また、『卒塔婆小町』には、こんな科白も出てきます。
「われわれ男のもちものだつて、第一総理が今晩着てこられたフロックコートも、ロンドン仕立だからな。ジェントルマンの身だしなみは、すべてイギリスが本家だからな。」
「男B」の科白として、三島由紀夫はそのように語らせています。
その昔。三島由紀夫と石原慎太郎が会った時。
「男の美徳は何か?」という問題になって。では、二人で同時に紙に書いて、見せようということに。三島由紀夫と石原慎太郎はそれぞれに書いて、見せた。そこには、同じように。
「自己犠牲」
と、あったという。男の美徳は、自己犠牲。
では、女の美徳は何なのか。このことと関係があるのかないのか。三島由紀夫は、昭和三十二年に、『美徳のよろめき』を書いています。

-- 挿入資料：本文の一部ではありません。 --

-- ==== Sys2Proof/Tests/Slice0.lean ====
section
/-! SUPPORT. The model's own tests. Expected values are those of the spec: 95_test_vectors.md (named at each
test), the encodings of 30_encoding.md R81 and the worked examples of the rules. After them, one witness
for every statement that has hypotheses, with one for each clause. -/

namespace Sys2Proof.Tests

open Sys2Proof Sys2Proof.Machine Sys2Proof.Safety Sys2Proof.Claims

/-! ## Well-formedness: an ill-formed parameter record for each check (00_scope.md R7). Commands have no
check: every operand value is legal (30_encoding.md R82, R83). -/

theorem test_wf_config : config.wf = true := by decide
theorem test_wf_refuses_pht_one : { config with phtIdxLen := 1, localPhtIdxLen := 1 }.wf = false := by decide
theorem test_wf_refuses_t1_one : { config with t1IdxLen := 1 }.wf = false := by decide
theorem test_wf_refuses_unequal_pht : { config with localPhtIdxLen := 14 }.wf = false := by decide
theorem test_wf_refuses_wide_pht : { config with phtIdxLen := 27, localPhtIdxLen := 27 }.wf = false := by decide
theorem test_wf_refuses_wide_t1 : { config with t1IdxLen := 27 }.wf = false := by decide
theorem test_wf_refuses_ctrMax_zero : { config with ctrMax := 0 }.wf = false := by decide
theorem test_wf_refuses_ctrMax_four : { config with ctrMax := 4 }.wf = false := by decide
theorem test_wf_refuses_tctrMax_zero : { config with tctrMax := 0 }.wf = false := by decide
theorem test_wf_refuses_tctrMax_four : { config with tctrMax := 4 }.wf = false := by decide
theorem test_wf_every_command : (Instr.update 1 true false 0xFFFFFFFF).wf = true ∧ Instr.reset.wf = true ∧
    (Instr.track 3 15 1).wf = true ∧ (Instr.predict 0xFFFFFFFF).wf = true := by decide

/-- R8, R39: 425,984 bits of counters and 512,021 bits in all. -/
theorem test_storage : config.counterBits = 425984 ∧ config.stateBits = 512021 := by decide

/-! ## Decoding: words written out bit by bit from R81, `cls tgt pd rd pc op` from the top (V5) -/

theorem test_decode_track :
    decode (0b0011#4 ++ 0b00000000010000000000001010000000#32 ++ 0b0#1 ++ 0b0#1
      ++ 0b00000000010000000000001000000000#32 ++ 0b00#2)
    = .track 0x00400200 3 0x00400280 := by decide

theorem test_decode_predict :
    decode (0b0000#4 ++ 0b00000000000000000000000000000000#32 ++ 0b0#1 ++ 0b0#1
      ++ 0b00000000010000000000000110100101#32 ++ 0b01#2)
    = .predict 0x004001A5 := by decide

theorem test_decode_update :
    decode (0b0000#4 ++ 0b11011110101011011011111011101111#32 ++ 0b0#1 ++ 0b1#1
      ++ 0b00000000010000000000000110100101#32 ++ 0b10#2)
    = .update 0x004001A5 true false 0xDEADBEEF := by decide

theorem test_decode_reset :
    decode (0b0000#4 ++ 0b00000000000000000000000000000000#32 ++ 0b0#1 ++ 0b0#1
      ++ 0b00000000000000000000000000000000#32 ++ 0b11#2)
    = .reset := by decide

/-- V5: ignored fields set, the last row and the note under the table. -/
theorem test_decode_ignores :
    decode 0xFFFFFFFFFFFFFFFFFE = .update 0xFFFFFFFF true true 0xFFFFFFFF ∧
    decode 0xFFFFFFFFFC01000695 = .predict 0x004001A5 ∧
    decode 0xFFFFFFFFFFFFFFFFFF = .reset ∧ decode 0 = .track 0 0 0 := by decide

/-- V5: the words the encoder writes. -/
theorem test_encode :
    encode .reset = 0x000000000000000003 ∧ encode (.track 0x400200 3 0x400280) = 0x300400280001000800 ∧
    encode (.predict 0xFFFFFFFF) = 0x0000000003FFFFFFFD ∧
    encode (.update 0x004001A5 false true 0) = 0x000000000801000696 := by decide

theorem test_decodeTableWord :
    decodeTableWord 72 0x000000000C01000696 = some (.update 0x004001A5 true true 0) ∧
    decodeTableWord 8 3 = some .reset ∧ decodeTableWord 80 3 = none := by decide

/-! ## The functions (V1 to V4) -/

/-- V1, the rows with bit 20 set among them. -/
theorem test_shiftIn :
    shiftIn (0x0FFFFF : History) true = 0x1FFFFF ∧ shiftIn (0x100000 : History) false = 0 ∧
    shiftIn (0x100000 : History) true = 1 ∧ shiftIn (0x1FFFFF : History) false = 0x1FFFFE ∧
    shiftIn (0x155555 : History) false = 0x0AAAAA ∧ shiftIn (0x0AAAAA : History) true = 0x155555 := by
  decide

/-- V1: the whole table of counters. -/
theorem test_counters :
    [0, 1, 2, 3].map (fun k : Counter => ((push config k true).toNat, (push config k false).toNat,
      vote config k, selectsFirst config k))
    = [(1, 0, false, true), (2, 0, false, true), (3, 1, true, false), (3, 2, true, false)] := by decide

/-- V2, width 15. -/
theorem test_hashes :
    [0x0001, 0x4000, 0x4001, 0x7FFF, 0x3FFF, 0x1234, 0x5A5A, 0x6940].map
      (fun x : BitVec 15 => (hashH x, hashHinv x))
    = [(0x4000, 0x0002), (0x6000, 0x0001), (0x2000, 0x0003), (0x3FFF, 0x7FFE), (0x5FFF, 0x7FFF),
       (0x091A, 0x2468), (0x6D2D, 0x34B5), (0x74A0, 0x5280)] := by decide

/-- V2, width 2, where bit `n - 2` is bit 0. -/
theorem test_hashes_width_two :
    [0, 1, 2, 3].map (fun x : BitVec 2 => (hashH x, hashHinv x))
    = [(0, 0), (2, 3), (3, 1), (1, 2)] := by decide

/-- V3. -/
theorem test_bank_indices :
    [(0x1234, 0x5A5A), (0x4000, 0x0001), (0x0069, 0x1A40), (0x0003, 0x6940), (0x7FFF, 0x697F)].map
      (fun v : BitVec 15 × BitVec 15 =>
        (roleIndex config.roleB1 v.1 v.2, roleIndex config.roleB2 v.1 v.2, roleIndex config.roleT1 v.1 v.2))
    = [(0x67F5, 0x2F9B, 0x67F5), (0x6003, 0x2002, 0x6003), (0x6EF4, 0x74DD, 0x6EF4),
       (0x7BC1, 0x1282, 0x7BC1), (0x047E, 0x12FE, 0x047E)] := by decide

/-- V4, row 8 with a history of 22 bits. -/
theorem test_vectors :
    (vectorLow 0x004001A5 (0x155555 : History) 21 15, vectorHigh 0x004001A5 (0x155555 : History) 21 15)
      = (0x5555, 0x696A) ∧
    (vectorLow 0x12345678 (0x0ABCDE : History) 21 15, vectorHigh 0x12345678 (0x0ABCDE : History) 21 15)
      = (0x3CDE, 0x1E15) ∧
    (vectorLow 0x004001A5 (0x3FFFFF : BitVec 22) 21 15, vectorHigh 0x004001A5 (0x3FFFFF : BitVec 22) 21 15)
      = (0x7FFF, 0x697F) := by decide

/-! ## Commands -/

/-- The address of V6 and V7. -/
def addr : Addr := 0x004001A5

/-- The seven entries that `addr` reaches with both histories 0 (V6). -/
def entries : List (Tbl × Nat) :=
  [(.bim, 0x01A5), (.gb1, 0x3BC0), (.gb2, 0x5280), (.pb1, 0x3BC0), (.pb2, 0x5280), (.t1, 0x3BC0),
   (.t2, 0x01A5)]

/-- The reset engine with those entries set, in the order `cb cg1 cg2 cp1 cp2 ct1 ct2`. -/
def engineOf (ks : List Nat) : Engine :=
  (entries.zip ks).foldl (fun e x => e.write config x.1.1 x.1.2 (BitVec.ofNat 2 x.2)) Engine.reset

/-- Those entries read back. -/
def entriesOf (e : Engine) : List Nat := entries.map fun x => (e.read config x.1 x.2).toNat

/-- A machine with that engine. -/
def machine (ks : List Nat) : State := { State.reset with engine := some (engineOf ks) }

/-- The next state of an outcome. -/
def nextOf (o : Host.Outcome State Fault Refusal) : Option State :=
  match o with
  | .next t => some t
  | .fault _ => none
  | .refused _ => none

/-- PREDICT's answer, and whether it left the engine alone. -/
def answerOf (ks : List Nat) : Option (Option Bool × Bool) :=
  (nextOf (exec (.predict addr) (machine ks))).map fun t => (t.resp, t.engine == some (engineOf ks))

/-- V6, second table, the fourteen rows in order. -/
theorem test_predict :
    ([[2,2,2,2,2,2,2], [1,1,1,1,1,2,2], [0,3,3,0,0,1,1], [0,3,3,0,0,2,1], [0,3,3,0,0,1,2],
      [3,0,0,0,0,0,0], [3,0,0,0,0,3,0], [3,0,0,0,0,0,3], [1,3,0,0,3,0,0], [2,3,0,0,3,0,3],
      [0,3,0,3,3,1,2], [1,2,3,1,2,1,1], [3,3,3,3,3,0,0], [0,0,0,0,0,3,3]]).map answerOf
    = [true, false, true, false, false, false, true, false, false, true, true, true, true, false].map
        (fun b => some (some b, true)) := by decide

/-- The seven entries, GHR and BHT[0x1A5] after one UPDATE of `addr`, and the response. -/
def updated (ks : List Nat) (rd pd : Bool) : Option (List Nat × Nat × Nat × Option Bool) :=
  (nextOf (exec (.update addr rd pd 0) (machine ks))).bind fun t =>
    t.engine.map fun e => (entriesOf e, e.ghr.toNat, (e.readBht 0x1A5).toNat, t.resp)

/-- V7, rows 2, 3, 5, 6, 7, 8, 10, 11, 12, 13, 18, 19, 21 and 22. -/
theorem test_update :
    [updated [2,2,2,2,2,2,2] false true, updated [0,2,2,2,2,2,1] false false,
     updated [3,2,1,2,2,0,0] true true, updated [3,2,1,2,2,0,0] false true,
     updated [1,3,3,0,0,1,2] true false, updated [1,3,3,0,0,1,2] false false,
     updated [1,3,3,0,0,1,0] true true, updated [2,0,0,3,1,3,1] true true,
     updated [2,0,0,3,1,3,1] false true, updated [2,2,2,2,1,2,3] true true,
     updated [1,2,3,1,2,1,1] false true, updated [1,0,3,3,0,0,2] true false,
     updated [2,2,2,2,2,2,2] true false, updated [2,2,2,2,2,2,2] false false]
    = [some ([1,1,1,1,1,2,2], 0, 0, none), some ([0,2,2,2,2,3,0], 0, 0, none),
       some ([3,3,1,2,2,0,0], 1, 1, none), some ([2,1,0,1,1,0,0], 0, 0, none),
       some ([2,3,3,1,1,1,1], 1, 1, none), some ([0,3,3,0,0,1,3], 0, 0, none),
       some ([1,3,3,0,0,0,0], 1, 1, none), some ([3,0,0,3,1,3,1], 1, 1, none),
       some ([1,0,0,2,0,2,1], 0, 0, none), some ([3,2,2,3,1,2,3], 1, 1, none),
       some ([0,1,2,0,2,2,2], 0, 0, none), some ([2,1,3,3,1,0,2], 1, 1, none),
       some ([3,3,3,3,3,2,2], 1, 1, none), some ([2,2,2,1,1,2,2], 0, 0, none)] := by decide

その前、昭和三十一年には『永すぎた春』。これも、たちまち流行語に。でも、それ以上の流行語になったのが、「よろめき」だったのであります。
『美徳のよろめき』の中に。
「………彼は仕立のよい服に身を包んでゐたが、アレキサンドリヤ石のカフス釦をつけたカフスからあらはれてゐる手の甲の毛が……………………。」
これは「土屋」という男の着こなしについての描写。
アレキサンドリヤ石であるか否かはさておき。カフ・リンクスの両面が相似形であるような、本物の釦を作って頂けませんでしょうか。